Un accord de l’ONU aux soins intensifs pour la Déclaration de Berne
Lausanne, 29 mars 2010 (Apic). Les délégués de quelque 150 pays ont négocié la semaine dernière à Cali (Colombie) un accord de l’ONU contre la biopiraterie. En se montrant intransigeants, les pays industrialisés, le Canada en tête, sont à nouveau parvenus à empêcher tout progrès, déplore la Déclaration de Berne (DB), le 29 mars 2010.
L’adoption de cet important protocole, prévue lors de la prochaine conférence des Etats signataires de la Convention sur la biodiversité (CBD) en octobre prochain à Nagoya (Japon), semble plus que jamais compromise.
Le partage équitable des bénéfices retirés de l’utilisation de la biodiversité est une exigence centrale de la Convention sur la biodiversité (CBD). La condamnation et la lutte contre la biopiraterie doivent en effet être reconnues comme une condition préalable essentielle à la conservation et à l’utilisation durable de la biodiversité, lit-on dans le communiqué de la Déclaration de Berne (DB) du 29 mars 2010. A Nagoya, l’ébauche de protocole à la CBD existante doit être complétée et enfin mise en œuvre, poursuit le texte, comme exigé de longue date, mais les positions sur la question se sont encore durcies.
Le Canada, l’Australie, la Corée du Sud et le Japon s’entêtent, selon le communiqué de la DB, à s’opposer aux mesures concrètes prévues dans le Protocole. Les Offices des brevets pourraient, par exemple, jouer le rôle de points de contrôle spécifiques dans les pays utilisateurs, en vérifiant l’accès légal aux ressources selon les termes de la CBD. Une proposition rejetée par les pays mentionnés, qui relayaient ainsi les intérêts de l’industrie pharmaceutique et de la biotechnologie. A l’inverse, les pays en développement ont insisté à Cali sur la nécessité de ces mesures contraignantes pour mettre un terme au pillage commercial de la biodiversité.
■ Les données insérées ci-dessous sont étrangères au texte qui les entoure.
-- ==== Sys2Proof/Machine/Normal.lean ====
section
/-! DEFINITION. The table of `rngn` (R250): Tn[i] = rne32(inverse normal((i + 0.5) / 4096)), worked
out from that formula for i = 2048 ... 4095; the lower half is the negation of the upper (R250). Each
literal packs 128 patterns, the first in its lowest 32 bits. -/

namespace Sys2Proof.Machine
Autre point d’achoppement pour la DB : la définition des ressources concernées par le Protocole. Certains pays industrialisés souhaiteraient que soient exclues toutes les ressources déjà pillées avant l’entrée en vigueur du Protocole, ce qui reviendrait à vider le Protocole de son contenu et à légaliser à posteriori tous les actes de biopiraterie passés, pourtant en infraction à la CBD.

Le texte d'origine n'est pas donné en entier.